Creare un gruppo

CREARE UN GRUPPO

(da Verdenero 2008)

L allenamento è il momento di contatto  più importante che  un allenatore ha con il gruppo-squadra.

Durante l’allenamento l’istruttore può soffermarsi su diversi obiettivi con una tempistica adeguata alle necessità del gruppo, adeguando i programmi all’evoluzione del lavo­ro.

Nel momento agonistico (gara) questa possibilità è molto ridotta, sia perché la variabile tempo è li­mitata e sia perché l’attenzione vie­ne posta principalmente sulla messa in pratica e verifica di quanto si è fatto durante la settimana. Pertanto l’allenamento si caratterizza per la definizione di obiettivi tecnici/tat-tici/fisici che vengono sviluppati mediante il lavoro sul campo (o in palestra).

Ma oltre a ciò l’allenato­re può sviluppare alcune proposte pratiche in grado di coniugare al tempo stesso fnalità sportive e tra­smissione di alcuni valori impor­tanti che sono basilari in uno sport di squadra, come la conoscenza del compagno, la coesione, la fiducia negli altri, lo spirito di sacrificio e l’aiuto reciproco.

A tal proposito possiamo mettere in evidenza tramite alcuni semplici esempi come sia possibile trasmet­tere ai ragazzi questi valori.

Per quanto riguarda la conoscenza del proprio compagno, utile soprat­tutto nel caso di gruppi di nuova formazione o con innesti di un ampio numero di ragazzi che non erano presenti in squadra durante la stagione precedente, un’utile eser­citazione consiste nel subordinare l’obiettivo tecnico prefissato (fare un numero di passaggi consecutivi oppure concludere a rete) all’obbli­go di dire a voce alta il nome del compagno a cui passo la palla o da cui ricevo la palla, pena la perdita del possesso della palla o l’annulla­mento della rete.

In relazione alla conoscenza delle relazioni intercorrenti tra i singoli all’interno di un gruppo già pree­sistente e del loro grado di coesione (utile nel caso di un allenatore che subentra ad una precedente guida tecnica) un semplice aspetto prati­co per identificare alcune situazio­ni tipiche su cui l’allenatore andrà poi a lavorare in seguito (il leader, l’emarginato, il rifiutato o il benvo­luto) può essere quello di chiedere ai ragazzi di mettersi liberamente a coppie o a terne per svolgere uno specifico esercizio tecnico, oppure di nominare due “capitani” (come si faceva una volta nelle partite im­provvisate) a cui spetterà il compito di formare le squadre che si affron­teranno nella partitella finale.

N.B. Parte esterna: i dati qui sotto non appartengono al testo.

-- ==== Sys2Proof/Machine/Copy.lean ====
section
/-!
DEFINITION. Sys2Proof/Machine/Copy.lean: the Stencil engine at work (R303 to R307, R312, R214, R215): flits sent, flits
landing, completions, failures and cancels.
-/
namespace Sys2Proof.Machine

/-! ### The source side -/

/-- The header of a walk's packets. -/
def Walk.hdr (w : Walk) (issuer : CoreId) (dst : FlitDst) (path : List CoreId) : CopyHdr :=
  { walk := w.num
    issuer := issuer
    ctx := w.ctx
    pc := w.pc
    lhnd := w.lhnd
    view := w.view
    dst := dst
    perd := if w.perd then w.ctr.map ptrKey else none
    path := path
    agent := w.agent }

/-- The cores a copy to a mesh destination lands at, in path order (R208). -/
def meshDests (b : Box) (p : Word) : List CoreId :=
  if bxMap b = 0 then [ptrCore p]
  else (lattice b).map fun q => .mesh (BitVec.ofNat 8 q.1) (BitVec.ofNat 8 q.2)

/-- Where a walk's flits go: the first core, and the header they carry. None while a destination CB has granted no slots,
and for an external destination. -/
def State.route (s : State) (w : Walk) : Option (CoreId × CopyHdr) :=
  match w.dst with
  | .mesh p =>
    let dst : FlitDst := if bxRed w.view.box = 0 then .shadow (ptrKey p) else .reduce (ptrKey p)
    match meshDests w.view.box p with
    | c :: r => some (c, w.hdr s.core.id dst r)
    | [] => none
  | .window k => some (s.core.id, w.hdr s.core.id (.shadow (s.core.win k).key) [])
  | .cb h =>
    match w.cbSlot with
    | none => none
    | some slot => match s.core.cbAt h.toNat with
      | .home _ _ _ _ _ _ _ => some (s.core.id, w.hdr s.core.id (.slots h.toNat slot) [])
      | .link home handle _ => some (home, w.hdr s.core.id (.slots handle slot) [])
      | .empty => none
  | .ext _ => none

def Engines.setWalk (e : Engines) (w : Walk) : Engines :=
  { e with walks := e.walks.map fun x => if x.num = w.num then w else x }

def State.setWalk (s : State) (w : Walk) : State := s.mapC fun c => { c with eng := c.eng.setWalk w }

/-- Slots of its CB that a KIND 1 record uses, with the handle (R163). -/
def Core.cbUse (c : Core) (r : Shape) : Option (Nat × Nat) :=
  if shKind1 r then
    let h := (shBase r).toNat % 16
    match c.cbAt h with
    | .home rcd _ _ _ _ _ _ => some (h, slotsFor (shCount r * (shTy r).size) (cbSlot rcd))
    | .link _ _ _ | .empty => none
  else none

/-- The active walk in a slot. -/
def Core.walkAt (c : Core) (slot : Nat) : Option Walk := (activeWalks c.eng.walks).find? fun w => w.slot = slot

/-! ### Cursors (R309, R312) -/

/-- DST of a cursor: the destination value, or the window's shadow origin (Table 17.3). -/
def State.cursorDst (s : State) (w : Walk) : Nat :=
  let (x, y) := s.xy
  match w.dst with
  | .mesh p => p.toNat
  | .ext a => a
  | .cb h => h.toNat
  | .window k =>
    let win := s.core.win k
    (mkPtr x y win.buf (win.off + win.size)).toNat

/-- The walk index J of stream byte `k`: the element, or, among the scale bytes, the first element of the block; the count once all is
sent. -/
def Walk.index (w : Walk) (k : Nat) : Nat :=
  let b := w.view.box
  if bxBytes b ≤ k then bxCount b
  else if bxDataBytes b ≤ k then 32 * (k - bxDataBytes b)
  else if bxQ b > 0 then 8 * k / bxQ b else k / (bxTy b).size

/-- The cursor of a walk whose next byte is stream byte `k` (Table 17.3). -/
def State.cursor (s : State) (w : Walk) (k : Nat) : BitVec 1024 :=
  let cbd := match w.dst with | .cb _ => 4 | .mesh _ | .ext _ | .window _ => 0
  let flags := (if w.ctr.isSome then 1 else 0) + (if w.perd then 2 else 0) + cbd + (if w.err.isSome then 8 else 0)
    + (if bxDataBytes w.view.box ≤ k && decide (k < bxBytes w.view.box) then 16 else 0)
  let win := match w.win with | some n => n.toNat + 16 + w.link % 2048 * 32 | none => 0
  BitVec.ofNat 1024 (w.view.box.toNat + 2 ^ 512 * s.cursorDst w + 2 ^ 576 * ((w.ctr.map BitVec.toNat).getD 0)
    + 2 ^ 640 * (w.index k % 2 ^ 48) + 2 ^ 688 * w.tag.toNat + 2 ^ 696 * flags + 2 ^ 704 * w.done
    + 2 ^ 768 * (w.pc % 2 ^ 15) + 2 ^ 784 * win + 2 ^ 800 * w.ctx.toNat)

/-- Tell every destination whose completion is awaited that the copy fails (R214, R216). -/
def tellFail (h : CopyHdr) (code : Nat) (addr : Word) : List CoreId → State → State
  | [], s => s
  | c :: cs, s => tellFail h code addr cs (s.send c .data (.flitFail h code addr))

/-- Header of a failing copy: as its flits carry it, one core at a time. -/
def State.failHdr (s : State) (w : Walk) : CopyHdr :=
  match s.route w with
  | some (_, h) => { h with path := [] }
  | none => w.hdr s.core.id (.slots 16 0) []

/-- A walk with an error tells its destinations once. One whose destinations have all completed, and whose counter's increment is on its
way, is past failing. -/
def State.failWalk (s : State) (w : Walk) (code : Nat) (addr : Word) : State :=
  if w.bumping then s
  else
    let s := tellFail (s.failHdr w) code addr w.pending s
    s.setWalk { w with err := some (code, addr), failing := true }

/-- Foreign open writes that a source read meets, one per sector: the sector and its oldest entry (R167, R215). The regions of
the issuing firing that its program order puts before the command are not foreign (R243). -/
def Core.openWrites (c : Core) (a : Agent) (secs : List (Nat × Nat)) : List ((Nat × Nat) × Scrim) :=
  secs.filterMap fun p =>
    (c.scrim.find? fun e => e.bank = p.1 && e.wr.getLsbD p.2 && !a.follows e.agent).map fun e => (p, e)

/-- Conflict notices of a read at core `src` for a launch (R215). -/
def noticeReads (src : CoreId) (pc : Nat) (lhnd : Word) (tag : Nat) : List ((Nat × Nat) × Scrim) → State → State
  | [], s => s
  | (p, e) :: r, s =>
    let part := s.dev.part
    noticeReads src pc lhnd tag r (s.onCore src (Core.notice s.dev lhnd 3 0 tag (some pc)
      (sectorPtr part src (((s.coreAt src).map fun c => c.phys' (sectorKey p.1 p.2)).getD (sectorKey p.1 p.2)))
      (agentWord part.memEntry e.agent)))

/-- Addresses of the source that `n` stream bytes from `k` on read. -/
def View.addrs (v : View) (k n : Nat) : List Nat :=
  (List.range n).filterMap fun t => match (v.stream (k + t)).addr with
    | some a => if a < 0 then none else some a.toNat
    | none => none

/-- Visible sectors of the source that these stream bytes read, as key over 32. -/
def View.sectorKeys (v : View) (k n : Nat) : List Nat :=
  ((v.addrs k n).map fun a => keyOf (ptrBuf (bxSrc v.box)) a / 32).dedup

/-- Stream bytes from source sectors that have been read. -/
def View.fromSectors (v : View) (secs : Table (List Byte)) (k n : Nat) : List Byte :=
  let buf := ptrBuf (bxSrc v.box)
  (List.range n).map fun t => (v.stream (k + t)).value fun a =>
    (tget [] secs (keyOf buf a / 32)).getD (keyOf buf a % 32) 0#8

/-- Bytes of the pieces that a reduction works on, its elements; one byte where a copy is none (R209, R312). -/
def View.grain (v : View) : Nat := if bxRed v.box = 0 then 1 else (bxTy v.box).size

/-- The longest run of stream bytes from `k` on that one page holds, at most `n` (R312); `page` is the page met so far. An element that
is to be reduced stays whole, with the page that holds its first byte. -/
def View.pageRun (v : View) : Nat → Nat → Option Nat → Nat
  | 0, _, _ => 0
  | n + 1, k, page =>
    match (if k % v.grain = 0 then (v.stream k).addr else none) with
    | none => 1 + v.pageRun n (k + 1) page
    | some a =>
      let q := a.toNat / 4096
      match page with
      | none => 1 + v.pageRun n (k + 1) (some q)
      | some p => if p = q then 1 + v.pageRun n (k + 1) page else 0

/-- The page a run reads, if it reads one. -/
def View.pageOf (v : View) (k n : Nat) : Option Nat := ((v.addrs k n).head?).map (· / 4096)

/-- Split stream bytes of an external destination into parts of one sector each (R308); an element of `g` bytes that is
to be reduced stays whole, with the sector that holds its first byte. -/
def sectorParts (g : Nat) : Nat → Nat → List Byte → List (Nat × List Byte)
  | 0, _, _ => []
  | fuel + 1, a, bs =>
    if bs.isEmpty then []
    else
      let n := Nat.min bs.length (ceilDiv (32 - a % 32) g * g)
      (a, bs.take n) :: sectorParts g fuel (a + n) (bs.drop n)

/-- The serving memory core of an external address (R24, R308). -/
def State.serving (s : State) (va : Nat) : CoreId := s.dev.part.memCore (va / 4096 % 128)

/-- A later stream byte of this walk, from byte `k` on, begins a part that memory core `c` serves. -/
def State.servedLater (s : State) (w : Walk) (base : Nat) (k : Nat) (c : CoreId) : Bool :=
  let b := w.view.box
  let g := if bxRed b = 0 then 1 else (bxTy b).size
  (List.range (bxBytes b - k)).any fun t => (k + t) % g = 0 && s.serving (base + placeOf b (k + t)).toNat = c

/-- The storer parts of one flit; the last of all for its memory core is marked (R308, R325). -/
def sendParts (h : CopyHdr) (src : CoreId) (more : CoreId → Bool) : List (Nat × List Byte) → State → State
  | [], s => s
  | (a, bs) :: r, s =>
    let dst := s.serving a
    let last := !more dst && r.all fun p => s.serving p.1 ≠ dst
    sendParts h src more r (s.sendAs src dst .data (.store h a bs last))

/-- Send stream bytes from byte `sent` on, already read, as from core `src`. -/
def State.emit (s : State) (w : Walk) (src : CoreId) (bytes : List Byte) : State :=
  let sent := w.sent + bytes.length
  let s := s.mapC fun c => { c with eng := { c.eng with lastSlot := w.slot } }
  match w.dst with
  | .ext base =>
    let at_ := ((base : Int) + placeOf w.view.box w.sent).toNat
    let g := if bxRed w.view.box = 0 then 1 else (bxTy w.view.box).size
    let parts := sectorParts g (bytes.length + 1) at_ bytes
    (sendParts (w.hdr s.core.id (.reduce 0) []) src (s.servedLater w base sent) parts s).setWalk { w with sent := sent }
  | _ => match s.route w with
    | none => s
    | some (dst, h) => (s.sendAs src dst .data (.flit h w.sent bytes)).setWalk { w with sent := sent }

/-- Walks of this core into its CB entry `h`, oldest first. -/
def Core.cbWalks (c : Core) (h : BitVec 4) : List Walk := c.eng.walks.filter fun w => w.dst = .cb h

/-- A destination CB: at home it needs the free slots; through a link it asks the home for them once (R212, R163). Copies of
one core into one entry take their slots one after the other, each behind the advance of the one before, and behind earlier vector
commands that fill the same CB (R163). The request charges no firing (R327). -/
def State.needSlots (s : State) (w : Walk) (h : BitVec 4) : State :=
  if ((s.core.cbWalks h).head?.map Walk.num) ≠ some w.num
      || s.core.eng.vq.any (fun k => decide (k.ord < w.ord) && (s.core.cbUse k.d).any fun p => p.1 = h.toNat) then s
  else match s.core.cbAt h.toNat with
  | .home rcd _ t f _ _ _ =>
    let n := slotsFor (bxBytes w.view.box) (cbSlot rcd)
    if cbS rcd - f ≥ n then s.setWalk { w with cbSlot := some t } else s
  | .link home handle rcd =>
    if w.cbTok.isSome then s
    else
      let n := slotsFor (bxBytes w.view.box) (cbSlot rcd)
      let tok := s.token
      ((s.useToken).setWalk { w with cbTok := some tok }).send home .req
        (.cb tok w.agent handle (.free n) none none)
  | .empty => s.failWalk w 2 0#64

/-- The sectors that the next flit of a mesh source adds to those read, at their physical places. -/
def Walk.newSectors (w : Walk) (c : Core) (n : Nat) : List Nat × List (Nat × Nat) :=
  let ks := (w.view.sectorKeys w.sent n).filter fun k => !w.secs.any fun e => e.1 = k
  (ks, keySectors (ks.map fun k => c.phys' (32 * k)))

/-- The next flit waits for the commit of a remote store that the issuing firing made before the copy (R243, Table 12.4; log
69). -/
def Walk.behindOwn (w : Walk) (c : Core) (n : Nat) : Bool :=
  (w.newSectors c n).2.any fun p => c.scrim.any fun e =>
    e.bank = p.1 && e.wr.getLsbD p.2 && w.agent.follows e.agent && e.agent.id ≠ c.id

/-- A core that a move has frozen sends on only what a PEND of its own windows counts (R336). -/
def Core.maySend (c : Core) (w : Walk) : Bool :=
  !c.moving.freezes || c.eng.landings.any fun l => l.issuer = c.id && l.walk = w.num && l.win.isSome

/-- The walk has a flit or a pull that it can send now. -/
def State.canSend (s : State) (w : Walk) : Bool :=
  let b := w.view.box
  let granted := match w.dst, w.cbSlot with | .cb _, none => false | _, _ => true
  w.active && !w.failing && w.err.isNone && s.core.maySend w && granted && decide (w.sent < bxBytes b) &&
    !(bxMesh b && match s.coreAt (ptrCore (bxSrc b)) with
      | some c => w.behindOwn c (flitLen b w.sent)
      | none => false)

/-- The slot whose walk sends next: round-robin in slot order among the walks that can (R303). -/
def State.slotTurn (s : State) : Option Nat :=
  ((List.range 16).map fun k => (s.core.eng.lastSlot + 1 + k) % 16).find? fun k => (s.core.walkAt k).any s.canSend

/-- One flit from a core's own buffers: sectors not yet read are read whole, with a notice for each that meets a foreign open
write (R215). A sector with an uncorrectable error fails the copy with code 1, and is a machine check of its core (R283); a shadow
range is refused (R218). -/
def State.flitFrom (s : State) (w : Walk) (c : Core) : State :=
  let n := flitLen w.view.box w.sent
  let (ks, secs) := w.newSectors c n
  let at_ (k : Nat) : Word := sectorPtr s.dev.part c.id (32 * k)
  match ks.find? (fun k => c.inShadow (32 * k) 32), ks.find? (fun k => c.badSecs.contains (c.phys' (32 * k) / 32)) with
    | some k, _ => s.failWalk w 2 (at_ k)
    | none, some k => (s.onCore c.id fun c => { c with checkDue := true }).failWalk w 1 (at_ k)
    | none, none =>
      let s := noticeReads c.id w.pc w.lhnd w.tag.toNat (c.openWrites w.agent secs) s
      let w := { w with secs := ks.foldl (fun t k => tset [] t k (c.readBytes (32 * k) 32)) w.secs }
      s.emit w c.id (w.view.fromSectors w.secs w.sent n)

/-- The engine sends the next flit of an active walk, or the next pull of an external source (R303, R312). Errors and requests
for slots take no turn. -/
def State.flitSend (s : State) (slot : Nat) : State :=
  match s.core.walkAt slot with
  | none => s
  | some w =>
    let b := w.view.box
    if w.failing || !s.core.maySend w then s
    else match w.err with
      | some (code, addr) => s.failWalk w code addr
      | none =>
        match w.dst, w.cbSlot with
        | .cb h, none => s.needSlots w h
        | _, _ =>
          if s.slotTurn ≠ some slot then s
          else
            let pull (dst : CoreId) (run : Nat) : State := match s.route w with
              | some (to_, h) => ((s.send dst .req (.pull h to_ w.sent run (s.cursor w w.sent))).setWalk
                  { w with sent := w.sent + run }).mapC fun c => { c with eng := { c.eng with lastSlot := slot } }
              | none => s
            if bxMesh b then
              match s.coreAt (ptrCore (bxSrc b)) with
              -- a source on another device: the pull leaves the device (log 10)
              | none => pull (ptrCore (bxSrc b)) (flitLen b w.sent)
              | some c => s.flitFrom w c
            else
              let run := w.view.pageRun (bxBytes b - w.sent) w.sent none
              match w.view.pageOf w.sent run with
              | none => s.emit w s.core.id (w.view.fromSectors [] w.sent (flitLen b w.sent))
              | some page => pull (s.serving (4096 * page)) run

/-! ### The destination side -/

def Core.landing (c : Core) (h : CopyHdr) : Option Landing :=
  c.eng.landings.find? fun l => l.issuer = h.issuer && l.walk = h.walk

Nel primo caso alcuni ragazzi for­meranno immediatamente le cop­pie o le terne, altri si sceglieranno in un secondo momento e altri an­cora rimarranno soli in attesa del­l’intervento dell’istruttore che darà loro un compagno. Nel caso della formazione delle squadre, le prime scelte saranno dettate da empatia o da stima nelle qualità sportive, mentre le ultime saranno dettate da “mancanza di feeling” o scarsa stima nelle capacità sportive del compagno.

L’allenatore potrà affrontare queste dinamiche relazionali in un secon­do momento, anche attraverso al­cuni strumenti più evoluti (come un test sociometrico), indirizzan­do interventi mirati ad aumentare la coesione del gruppo, favorendo l’inserimento degli “emarginati”/ ”rifiutati” attraverso l’affiancamento ai leader per far sì che grazie al carisma di questi ultimi ed alla loro “tutela” il gruppo riesca con il tem­po ad integrarli appieno.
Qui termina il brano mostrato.